ASSIGNED TASK – Search the records below for the string "checkP" and copy each line where it turns up.

RECORDED INFORMATION –

-- ==== Sys2Proof/Machine/Host.lean ====
section
/-! DEFINITION. DMA toward the hosts (R104 to R117, R120): windows, translations, denials, read tags, AER. -/

namespace Sys2Proof.Machine

/-- What the checks of an access answer (R115, R116). -/
inductive Check where
  | pass
  | denied (byXlat : Bool)
  | miss (page : Nat)
deriving DecidableEq, Repr

/-- The 4 KiB pages an access covers. -/
def pagesOf (addr len : Nat) : List Nat :=
  (List.range ((addr + max 1 len - 1) / 4096 + 1 - addr / 4096)).map (addr / 4096 + ·)

/-- Window `w` of function `f` (R115, R118). -/
def State.window (s : State) (f w : Nat) : Window := tget Window.init s.ctl.host.windows (8 * f + w)

/-- Whether the windows of a function allow an access: no window enabled, or every page in an enabled one that grants the
direction. Windows are 4 KiB aligned, so a page is the finest grain (R115). -/
def State.windowsAllow (s : State) (f addr len : Nat) (wr : Bool) : Bool :=
  let ws := ((List.range 8).map (s.window f)).filter (·.en)
  ws.isEmpty || (pagesOf addr len).all fun p =>
    ws.any fun w => decide (w.base ≤ p * 4096) && decide (p * 4096 + 4095 ≤ w.limit) && (if wr then w.wr else w.rd)

/-- Whether a translation entry covers a page. -/
def Xl.covers (x : Xl) (f pasid page : Nat) : Bool :=
  decide (x.fn = f) && decide (x.pasid = pasid) && decide (page * 4096 / 2 ^ x.logSize = x.page * 4096 / 2 ^ x.logSize)

/-- The valid translation of a page (R108). -/
def State.xlFor (s : State) (f pasid page : Nat) : Option Xl := s.ctl.host.xl.find? fun x => x.covers f pasid page

/-- The checks of an access, before any byte moves (R110, R115, R116); a function without ATS is untranslated (R12). `pas` is 0
for no PASID and the PASID plus 1 otherwise. -/
def State.checkP (s : State) (f pas addr len : Nat) (wr : Bool) : Check :=
  if !s.windowsAllow f addr len wr then .denied false
  else if !(s.fnCfg f).atsEn then .pass
  else
    let bad := (pagesOf addr len).filter fun p =>
      match s.xlFor f pas p with
      | some x => !(if wr then x.wr else x.rd)
      | none => false
    let miss := (pagesOf addr len).filter fun p => (s.xlFor f pas p).isNone
    if !bad.isEmpty then .denied true
    else match miss with
      | [] => .pass
      | p :: _ => .miss p

/-- The checks of an access without a PASID. -/
abbrev State.check (s : State) (f addr len : Nat) (wr : Bool) : Check := s.checkP f 0 addr len wr

/-- The address on the link of a byte that a function reaches (R12, R15, R108): itself without ATS, else its translation. -/
def State.xaddr (s : State) (f pas addr : Nat) : Nat :=
  if !(s.fnCfg f).atsEn then addr else
  match s.xlFor f pas (addr / 4096) with
  | some x => x.out / 2 ^ x.logSize * 2 ^ x.logSize + addr % 2 ^ x.logSize
  | none => addr

/-- A write as it goes on the link: whole where the function is untranslated, else page by page. -/
def State.outPieces (s : State) (f pas addr : Nat) (b : List Byte) : List (Nat × List Byte) :=
  if !(s.fnCfg f).atsEn then [(addr, b)] else
  (pagesOf addr b.length).map fun p =>
    let lo := max addr (4096 * p)
    (s.xaddr f pas lo, slice b (lo - addr) (min (addr + b.length) (4096 * p + 4096) - lo))

/-- A denial (R117): the first is frozen, each later one counts; INT_STAT.DENY at each (R133). -/
def deny (f addr len : Nat) (wrt byXlat : Bool) : Prog := get fun s => doAll [
  if s.bit XLAT.DENY_INFO 31 then inc XLAT.DENY_CNT
  else doAll [wrW XLAT.DENY_ADDR addr, wr XLAT.DENY_LEN len,
    wr XLAT.DENY_INFO (2 ^ 31 + b2n byXlat * 2 ^ 13 + b2n wrt * 2 ^ 12 + f % 2048)],
  int Pg.xlat 0 0]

SOLUTION –
def State.checkP (s : State) (f pas addr len : Nat) (wr : Bool) : Check :=
abbrev State.check (s : State) (f addr len : Nat) (wr : Bool) : Check := s.checkP f 0 addr len wr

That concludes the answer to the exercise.